Part of Musicians Who Act featuring Lady Gaga, Will Smith, Justin Timberlake, Frank Sinatra, and David Bowie.
Leaving N.W.A in 1989 over unpaid royalties was the best career move he ever made. Manager Jerry Heller had shorted him despite his writing most of Straight Outta Compton, including nine of its thirteen tracks. He flew to New York, linked up with Public Enemy's Bomb Squad, and recorded AmeriKKKa's Most Wanted in early 1990. The album went platinum within weeks. Before any of that, he'd spent a year in Arizona earning a diploma in architectural drafting, just in case rap didn't work out.
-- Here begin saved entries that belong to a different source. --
/-- FN_START of MODEL: the cycle table starts at the next boundary (R187). -/
def execFnStartModel (via : Via) (s : State) : Out :=
  .next (s.modelCmd via opFN_START (s.fnPlain via opFN_START fMODEL
    (s.model.fn == .config && s.model.startVia.isNone)
    fun _ => { s with model := { s.model with startVia := some via } }))

/-! ### The cycle table (R172–R175, R264, R314, R345) -/

/-- The cycle table starts or resumes at the boundary (R187, R264, R314). -/
def State.tableStart (s : State) : State :=
  if !s.scpUp then s
  else
    match s.model.startVia with
    | some v =>
      let s := { s with model := { s.model with
        startVia := none, tableOn := true, firstCycle := s.model.cycle, opened := [], insts := [], outs := []
        ended := [], requeued := [] } }
      (s.agmArm.setModelFn .running ST_OK).completeVia v ST_OK
    | none =>
      if s.model.resumeAt then
        { s with model := { s.model with resumeAt := false, heldByScp := false, firstCycle := s.model.cycle } }
      else s

/-- The result slots of a cycle in which the resident package does not run carry STALE
(R188, R314). -/
def State.staleSlots (s : State) : State :=
  match s.model.pkg with
  | none => s
  | some p =>
    if s.model.fn = .running then s
    else
      s.each (List.range p.rings.length) fun s k =>
        let on := match (p.rings[k]?).bind fun r => (p.task r.task).bind fun t => p.window t.window with
          | some w => w.sel s.model.cycle
          | none => false
        if on then (s.openOut k s.model.cycle).staleOut k s.model.cycle none else s

/-- CYCLE_BOUNDARY (R172): the cycle number advances; what waits for the boundary happens. -/
def execCycleBoundary (s : State) : Out :=
  let since := sinceNs (s.tbNs 7) s.model.cycleStart
  if since < s.major then .next s
  else
    let at_ := (s.model.cycleStart + s.major) % 2 ^ 48
    let s := { s with model := { s.model with cycle := s.model.cycle + 1, cycleStart := at_ } }
    let s := if s.model.stopping then
        ({ s with model := { s.model with tableOn := false } }).agmDisarm.stopCheck
      else s.tableStart
    let s := s.agmOrigin 0 0 (at_ / 1000) s.model.cycle false
    .next s.staleSlots

/-- The heartbeats of a cycle from every other chip of the package are held (R345). -/
def State.hbHeld (s : State) (p : Package) (cyc : Word) : Bool :=
  !p.pair || s.fld PLK_CFG_MODE = 0 || (List.range p.nchips).all fun c =>
    c = s.fld GLB_CHIP_ID_CHIP || s.pair.hbFrom.contains (c, cyc)

/-- Instances of a window that have not completed when a later one opens; at the fourth a backlog
event reaches the SFP, and the safe state follows for a window holding REDUN or KIND 4 tasks
(R174, R268). -/
def State.countLater (s : State) (p : Package) (w : Nat) : State :=
  s.each (s.model.insts.filter fun i => i.win = w) fun s i =>
    let i := { i with later := i.later + 1 }
    let s := s.putInst i
    if i.later ≠ 4 || i.complete p then s
    else
      let a := s.winAcc w
      let s := (s.setWinAcc w { a with backlog := a.backlog + 1 }).sfpEvent mSCP 2 ST_OK
      if (p.tasksOf w).any fun t => t.redun ≠ 0 || t.kind = 4 then s.safeEnter cBACKLOG else s

/-- An instance of a window opens (R173, R175, R396, R430); displaced share work on its engines that no
time-triggered task waits for goes on (R176, R177). -/
def State.openInst (s : State) (p : Package) (w : Nat) (x : Window) (cyc : Word) : State :=
  let s := s.countLater p w
  let back := (s.model.cycle - cyc).toNat * s.major
  let s := { s with model := { s.model with
    insts := s.model.insts ++ [({ win := w, cyc := cyc
                                  boundary := (s.model.cycleStart + 2 ^ 48 - back % 2 ^ 48) % 2 ^ 48 } : Inst)]
    opened := kput w (some cyc) s.model.opened } }
  let s := if x.classSet = 0xFF then s else s.loadClasses p x.classSet
  let s := (s.each (s.winOuts p w) fun s k => s.openOut k cyc).reqUpdate
  if x.share then s
  else
    let s := s.each ((List.range 32).filter x.facets.getLsbD) fun s f => if (s.shareOn f).isSome then s.handBack f else s
    s.each ((s.beads.map Prod.fst).filter fun n => x.regions.getLsbD (beadRegion n)) fun s n =>
      if (s.shareOn (100 + n)).isSome then s.handBack (100 + n) else s

/-- The oldest cycle of the table's present run in which the window opens and has not opened; an instance
that heartbeats held up past its cycle is not skipped (R173, R345). -/
def State.nextOpen (s : State) (x : Window) (w : Nat) : Option Word :=
  let from_ := match kget none s.model.opened w with
    | some c => c + 1
    | none => s.model.firstCycle
  let n := (diffC 32 s.model.cycle.toNat from_.toNat).toNat
  ((List.range (min 64 n + 1)).map fun k => s.model.cycle - BitVec.ofNat 32 (min 64 n - k)).find? fun c =>
    x.sel c && reached 32 c.toNat s.model.firstCycle.toNat && reached 32 c.toNat from_.toNat

/-- WINDOW_INSTANCE_OPEN (R173, R264, R345): the age monitor runs apart from the SCP. -/
def execWindowInstanceOpen (w : Fin 64) (s : State) : Out :=
  match s.model.pkg with
  | none => .next s
  | some p =>
    match p.window w.val with
    | none => .next s
    | some x =>
      let here := x.start ≤ sinceNs (s.tbNs 7) s.model.cycleStart
      let s := if here && x.sel s.model.cycle then
          s.agmOrigin 2 w.val ((s.model.cycleStart + x.start) / 1000) s.model.cycle true
        else s
      match s.nextOpen x w.val with
      | none => .next s
      | some c =>
        if (c ≠ s.model.cycle || here) && s.model.tableOn && s.model.fn == .running && !s.model.heldByScp && s.scpUp
            && s.hbHeld p c then .next (s.openInst p w.val x c)
        else .next s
It did.
Most rappers his age are cashing legacy checks. He's running a basketball league. The BIG3, the 3-on-3 pro league he co-founded in 2017, became the first professional sports organization to mandate mental health policies and ban opioids for pain management. In 2020, he pitched his Contract with Black America to both presidential campaigns. Trump's Platinum Plan adopted his biggest ask: $500 billion in capital for Black communities. His team publicly credited the input. The fan blowback was swift. He didn't walk it back.
'You can't rap forever,' he reportedly said, before he was even famous enough to need the backup plan. His father worked at UCLA as a groundskeeper, which made his gangsta persona a performance of observation rather than autobiography. When Straight Outta Compton was filmed in 2015, his son O'Shea Jackson Jr. played him, a casting choice that required the younger Jackson to learn to act like his father while his father watched from the producer's chair.